— Exercise prompt —
Word for word, restate the lines from the start of the data below through the line containing "clockWatch_only | apply setClock_only".

Provided records START

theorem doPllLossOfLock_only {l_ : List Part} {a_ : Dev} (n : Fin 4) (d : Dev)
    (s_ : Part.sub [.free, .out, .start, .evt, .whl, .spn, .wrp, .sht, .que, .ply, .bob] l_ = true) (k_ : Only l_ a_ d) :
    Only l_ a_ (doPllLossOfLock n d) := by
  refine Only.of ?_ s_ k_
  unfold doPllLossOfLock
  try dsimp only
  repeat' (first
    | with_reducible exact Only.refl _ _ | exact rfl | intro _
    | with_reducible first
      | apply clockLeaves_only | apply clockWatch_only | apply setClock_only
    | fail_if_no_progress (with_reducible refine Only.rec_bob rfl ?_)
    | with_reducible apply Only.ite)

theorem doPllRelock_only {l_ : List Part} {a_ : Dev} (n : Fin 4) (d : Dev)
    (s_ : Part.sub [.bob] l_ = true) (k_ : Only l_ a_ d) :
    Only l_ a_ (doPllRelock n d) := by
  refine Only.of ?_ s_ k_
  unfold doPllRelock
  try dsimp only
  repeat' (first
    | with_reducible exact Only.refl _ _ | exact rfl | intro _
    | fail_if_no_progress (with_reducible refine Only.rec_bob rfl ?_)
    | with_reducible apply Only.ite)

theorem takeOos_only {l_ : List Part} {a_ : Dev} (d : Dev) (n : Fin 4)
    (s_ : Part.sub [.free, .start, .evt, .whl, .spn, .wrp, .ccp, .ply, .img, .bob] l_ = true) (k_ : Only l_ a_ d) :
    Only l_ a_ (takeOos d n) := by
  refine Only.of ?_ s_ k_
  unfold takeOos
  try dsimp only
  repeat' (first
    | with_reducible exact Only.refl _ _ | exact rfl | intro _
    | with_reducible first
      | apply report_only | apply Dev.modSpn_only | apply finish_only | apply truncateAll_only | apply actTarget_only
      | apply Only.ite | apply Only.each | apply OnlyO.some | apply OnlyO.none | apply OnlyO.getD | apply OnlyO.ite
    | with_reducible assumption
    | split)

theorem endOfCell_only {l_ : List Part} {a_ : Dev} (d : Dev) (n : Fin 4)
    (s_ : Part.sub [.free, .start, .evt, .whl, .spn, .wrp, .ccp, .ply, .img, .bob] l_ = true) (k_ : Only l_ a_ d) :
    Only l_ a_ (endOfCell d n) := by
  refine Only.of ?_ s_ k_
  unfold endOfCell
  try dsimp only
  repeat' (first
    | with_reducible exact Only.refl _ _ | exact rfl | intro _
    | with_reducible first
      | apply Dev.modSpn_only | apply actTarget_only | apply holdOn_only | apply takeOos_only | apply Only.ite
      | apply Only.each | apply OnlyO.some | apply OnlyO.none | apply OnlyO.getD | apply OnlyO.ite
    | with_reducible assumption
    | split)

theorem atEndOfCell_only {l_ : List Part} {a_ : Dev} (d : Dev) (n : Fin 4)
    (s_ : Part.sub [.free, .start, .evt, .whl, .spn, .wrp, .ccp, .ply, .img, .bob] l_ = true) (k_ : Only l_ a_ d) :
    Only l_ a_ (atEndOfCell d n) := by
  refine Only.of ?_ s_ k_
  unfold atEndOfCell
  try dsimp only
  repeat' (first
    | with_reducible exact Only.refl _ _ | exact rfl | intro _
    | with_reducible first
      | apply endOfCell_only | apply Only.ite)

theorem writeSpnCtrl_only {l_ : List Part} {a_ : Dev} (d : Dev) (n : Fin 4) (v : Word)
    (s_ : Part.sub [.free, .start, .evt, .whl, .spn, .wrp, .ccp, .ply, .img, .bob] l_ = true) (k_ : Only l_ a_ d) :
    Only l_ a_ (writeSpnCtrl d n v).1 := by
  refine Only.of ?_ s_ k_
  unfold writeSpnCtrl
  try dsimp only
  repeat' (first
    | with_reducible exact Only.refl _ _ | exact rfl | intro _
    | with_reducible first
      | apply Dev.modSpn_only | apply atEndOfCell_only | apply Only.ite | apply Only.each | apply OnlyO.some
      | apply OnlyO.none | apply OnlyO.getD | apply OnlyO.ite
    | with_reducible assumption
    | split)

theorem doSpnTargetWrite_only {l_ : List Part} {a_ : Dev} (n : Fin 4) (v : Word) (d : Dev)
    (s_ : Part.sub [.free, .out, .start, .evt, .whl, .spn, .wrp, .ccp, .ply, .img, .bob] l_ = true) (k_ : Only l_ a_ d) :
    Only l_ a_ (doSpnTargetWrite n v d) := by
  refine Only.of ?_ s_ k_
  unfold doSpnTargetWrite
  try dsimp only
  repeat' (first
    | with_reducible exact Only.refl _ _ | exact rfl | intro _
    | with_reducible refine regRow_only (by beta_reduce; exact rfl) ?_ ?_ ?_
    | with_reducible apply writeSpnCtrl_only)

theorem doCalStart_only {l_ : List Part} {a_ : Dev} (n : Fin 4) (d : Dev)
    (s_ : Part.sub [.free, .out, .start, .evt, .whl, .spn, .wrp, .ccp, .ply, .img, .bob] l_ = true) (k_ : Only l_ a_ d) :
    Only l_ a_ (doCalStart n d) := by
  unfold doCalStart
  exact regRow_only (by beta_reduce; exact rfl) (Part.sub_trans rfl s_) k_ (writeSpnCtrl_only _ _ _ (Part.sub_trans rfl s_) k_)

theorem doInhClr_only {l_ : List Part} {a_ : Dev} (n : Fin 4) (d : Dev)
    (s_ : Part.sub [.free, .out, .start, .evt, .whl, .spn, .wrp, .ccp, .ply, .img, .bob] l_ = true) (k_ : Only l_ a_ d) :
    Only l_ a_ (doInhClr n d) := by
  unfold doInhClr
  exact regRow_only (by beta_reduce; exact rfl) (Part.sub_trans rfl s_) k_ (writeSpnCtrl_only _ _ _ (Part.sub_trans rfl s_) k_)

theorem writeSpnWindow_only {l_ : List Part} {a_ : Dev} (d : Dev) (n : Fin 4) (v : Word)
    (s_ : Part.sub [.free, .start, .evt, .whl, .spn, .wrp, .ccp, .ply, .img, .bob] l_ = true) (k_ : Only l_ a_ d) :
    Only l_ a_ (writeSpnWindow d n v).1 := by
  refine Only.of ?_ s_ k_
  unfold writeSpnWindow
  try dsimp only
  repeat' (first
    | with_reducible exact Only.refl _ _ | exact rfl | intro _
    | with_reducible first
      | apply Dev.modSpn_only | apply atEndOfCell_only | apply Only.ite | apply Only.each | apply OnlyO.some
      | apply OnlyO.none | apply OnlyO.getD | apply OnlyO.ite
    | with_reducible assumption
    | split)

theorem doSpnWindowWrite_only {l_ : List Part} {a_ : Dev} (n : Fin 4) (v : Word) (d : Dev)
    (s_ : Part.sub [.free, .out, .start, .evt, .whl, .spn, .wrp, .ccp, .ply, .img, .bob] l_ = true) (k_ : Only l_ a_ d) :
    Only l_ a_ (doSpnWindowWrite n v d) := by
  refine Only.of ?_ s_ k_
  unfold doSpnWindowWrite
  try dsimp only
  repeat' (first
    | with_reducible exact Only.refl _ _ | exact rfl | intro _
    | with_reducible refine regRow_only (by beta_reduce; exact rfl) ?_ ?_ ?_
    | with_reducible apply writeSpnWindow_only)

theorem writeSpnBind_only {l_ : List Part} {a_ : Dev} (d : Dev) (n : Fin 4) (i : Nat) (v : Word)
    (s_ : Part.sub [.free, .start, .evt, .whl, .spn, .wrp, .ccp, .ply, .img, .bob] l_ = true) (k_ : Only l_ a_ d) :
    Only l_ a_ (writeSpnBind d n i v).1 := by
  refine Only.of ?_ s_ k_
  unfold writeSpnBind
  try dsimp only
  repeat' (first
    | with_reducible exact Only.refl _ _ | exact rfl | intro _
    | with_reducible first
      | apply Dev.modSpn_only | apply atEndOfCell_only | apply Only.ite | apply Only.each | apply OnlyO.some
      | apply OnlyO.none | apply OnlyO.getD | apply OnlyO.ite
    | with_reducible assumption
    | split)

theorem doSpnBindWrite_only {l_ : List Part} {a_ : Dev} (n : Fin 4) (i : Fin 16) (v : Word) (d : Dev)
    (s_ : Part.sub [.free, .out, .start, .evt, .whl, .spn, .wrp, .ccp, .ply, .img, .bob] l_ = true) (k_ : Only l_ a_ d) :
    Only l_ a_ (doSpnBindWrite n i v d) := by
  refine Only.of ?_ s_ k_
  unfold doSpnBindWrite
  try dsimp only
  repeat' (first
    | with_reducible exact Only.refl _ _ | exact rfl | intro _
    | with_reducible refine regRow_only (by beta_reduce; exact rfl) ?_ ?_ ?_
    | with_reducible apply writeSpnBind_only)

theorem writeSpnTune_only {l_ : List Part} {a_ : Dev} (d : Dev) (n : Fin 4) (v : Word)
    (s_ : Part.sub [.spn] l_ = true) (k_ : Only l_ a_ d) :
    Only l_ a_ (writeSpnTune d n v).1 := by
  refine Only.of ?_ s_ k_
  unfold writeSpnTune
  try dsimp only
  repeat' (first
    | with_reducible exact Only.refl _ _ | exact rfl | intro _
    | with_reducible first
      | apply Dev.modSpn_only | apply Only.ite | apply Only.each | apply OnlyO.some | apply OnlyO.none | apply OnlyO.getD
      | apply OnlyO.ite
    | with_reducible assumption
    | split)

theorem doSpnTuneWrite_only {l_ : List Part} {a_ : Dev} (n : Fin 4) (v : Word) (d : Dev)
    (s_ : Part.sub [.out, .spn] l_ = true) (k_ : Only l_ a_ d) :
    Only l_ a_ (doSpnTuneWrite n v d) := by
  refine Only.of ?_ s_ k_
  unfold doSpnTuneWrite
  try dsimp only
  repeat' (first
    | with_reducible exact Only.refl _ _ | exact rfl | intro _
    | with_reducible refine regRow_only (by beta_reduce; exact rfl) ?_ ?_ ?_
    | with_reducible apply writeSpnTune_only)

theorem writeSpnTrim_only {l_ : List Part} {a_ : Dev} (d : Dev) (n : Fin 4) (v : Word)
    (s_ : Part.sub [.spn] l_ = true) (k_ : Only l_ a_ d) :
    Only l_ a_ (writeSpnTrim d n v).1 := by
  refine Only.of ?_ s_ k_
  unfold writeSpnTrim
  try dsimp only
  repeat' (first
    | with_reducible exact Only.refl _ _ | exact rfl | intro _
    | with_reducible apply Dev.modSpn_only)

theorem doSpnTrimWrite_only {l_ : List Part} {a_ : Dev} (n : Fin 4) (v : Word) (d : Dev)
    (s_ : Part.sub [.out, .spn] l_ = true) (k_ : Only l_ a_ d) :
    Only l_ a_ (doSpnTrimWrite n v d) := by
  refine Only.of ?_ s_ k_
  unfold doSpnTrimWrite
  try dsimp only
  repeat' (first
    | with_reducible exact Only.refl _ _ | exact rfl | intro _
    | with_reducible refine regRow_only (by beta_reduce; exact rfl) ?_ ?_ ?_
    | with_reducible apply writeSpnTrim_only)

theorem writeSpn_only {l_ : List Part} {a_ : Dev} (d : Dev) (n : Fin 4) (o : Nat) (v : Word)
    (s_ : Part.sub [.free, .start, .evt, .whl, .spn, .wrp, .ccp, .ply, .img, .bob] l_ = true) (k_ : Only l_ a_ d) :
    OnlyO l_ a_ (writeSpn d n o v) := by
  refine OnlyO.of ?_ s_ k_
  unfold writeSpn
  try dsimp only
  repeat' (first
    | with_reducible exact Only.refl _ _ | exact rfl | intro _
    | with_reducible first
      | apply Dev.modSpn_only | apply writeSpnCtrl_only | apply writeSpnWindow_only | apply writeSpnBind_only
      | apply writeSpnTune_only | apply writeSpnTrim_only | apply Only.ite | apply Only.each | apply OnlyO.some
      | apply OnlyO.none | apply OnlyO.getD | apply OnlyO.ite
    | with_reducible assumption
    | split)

Provided records END

— Task answer —
theorem doPllLossOfLock_only {l_ : List Part} {a_ : Dev} (n : Fin 4) (d : Dev)
    (s_ : Part.sub [.free, .out, .start, .evt, .whl, .spn, .wrp, .sht, .que, .ply, .bob] l_ = true) (k_ : Only l_ a_ d) :
    Only l_ a_ (doPllLossOfLock n d) := by
  refine Only.of ?_ s_ k_
  unfold doPllLossOfLock
  try dsimp only
  repeat' (first
    | with_reducible exact Only.refl _ _ | exact rfl | intro _
    | with_reducible first
      | apply clockLeaves_only | apply clockWatch_only | apply setClock_only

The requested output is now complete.